This was my favorite part: “Despite the surprising lack of diversity among plant life, the botanists and scientists associated with the project all hailed it as a milestone achievement for many different reasons.”

Congratulations, you finally figured out just how wildly inept your colleagues have been for the last 130 years. No doubt this very brief interregnum of inaccuracy will be rapidly and scientifically swept beneath the historical carpet. In fact, the error rate is worse than reported two-thirds; they were only able to specifically identify 29 percent since 25 percent are still “unresolved”. Now, no doubt this incident will tempt some intrepid devotee of Science Reason to resort to one of his favorite mantras: “science is self-correcting”. But as JQP has pointed out, this touching religious claim notwithstanding, science is not “self-correcting” in any way, shape, or form.
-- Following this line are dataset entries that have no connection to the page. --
/-- `Fx15`, `Fx18`: the timer gets Vx and no tone is emitted; `k` ticks later it is `k` lower, clamped at
zero, and each of the first Vx ticks has emitted a tone for ST. -/
def Obligations.SetTimersThenCountDown : Prop :=
  ∀ x : Reg,
    decodeWord (ofNibblesByte 0xF (nibble x) 0x15) = .ok (.ldDtVx x) ∧
    decodeWord (ofNibblesByte 0xF (nibble x) 0x18) = .ok (.ldStVx x) ∧
    ∀ s : State,
      (∃ t, exec (.ldDtVx x) s = .next t ∧ t.dt = s.reg x ∧ t.st = s.st ∧
        (∀ k, (State.tick^[k] t).dt.toNat = (s.reg x).toNat - k) ∧
        keepsRegs [] s t ∧ t.pc = s.pc + 2 ∧ keepsIndex s t ∧ keepsStack s t ∧ keepsScreen s t ∧
        keepsMemory s t ∧ keepsRecord s t ∧ keepsEnv s t) ∧
      (∃ t, exec (.ldStVx x) s = .next t ∧ t.st = s.reg x ∧ t.dt = s.dt ∧
        (∀ k, (State.tick^[k] t).st.toNat = (s.reg x).toNat - k ∧
          (State.tick^[k] t).env.tones = s.env.tones + min k (s.reg x).toNat) ∧
        keepsRegs [] s t ∧ t.pc = s.pc + 2 ∧ keepsIndex s t ∧ keepsStack s t ∧ keepsScreen s t ∧
        keepsMemory s t ∧ keepsRecord s t ∧ keepsEnv s t)

/-! ## Progress of the timer clock (60_exceptions.md section 4) -/

/-- The timer clock is weakly fair: from every point of every endless run a TICK comes. And endless runs there
are, from every state with no event listed (the spec's decision D29; how the model's schedule goes on is logs 1
and 25). -/
def Obligations.EveryEndlessRunKeepsTicking : Prop :=
  (∀ r : Nat → State, EndlessRun r → WeaklyFair r) ∧
  ∀ s : State, s.env.events = [] → ∃ r, r 0 = s ∧ EndlessRun r

/-- A timer that is not rewritten reaches 0: if from some point of an endless run on only TICKs change DT, DT is 0
at some later point, and so for ST (the spec's decision D29, log 25). -/
def Obligations.TimersLeftAloneReachZero : Prop :=
  ∀ (r : Nat → State) (n : Nat), EndlessRun r →
    ((∀ m, n ≤ m → (r m).upcoming ≠ .tick → (r (m + 1)).dt = (r m).dt) → ∃ m, n ≤ m ∧ (r m).dt = 0) ∧
    ((∀ m, n ≤ m → (r m).upcoming ≠ .tick → (r (m + 1)).st = (r m).st) → ∃ m, n ≤ m ∧ (r m).st = 0)
end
Accountants also audit each other’s work and actually do so much more often than scientists attempt to replicate other scientists’ experiments… to the extent that scientists even do any experiments in the first place. And yet we don’t consider accounting to be “self-correcting” simply because the books may be audited at some point in the future. As for peer review, that is more commonly known as “editing” by the rest of the publishing world. There is a word that best describes any field in which news reports regularly involve the words “than previously thought”. That word is “unreliable”.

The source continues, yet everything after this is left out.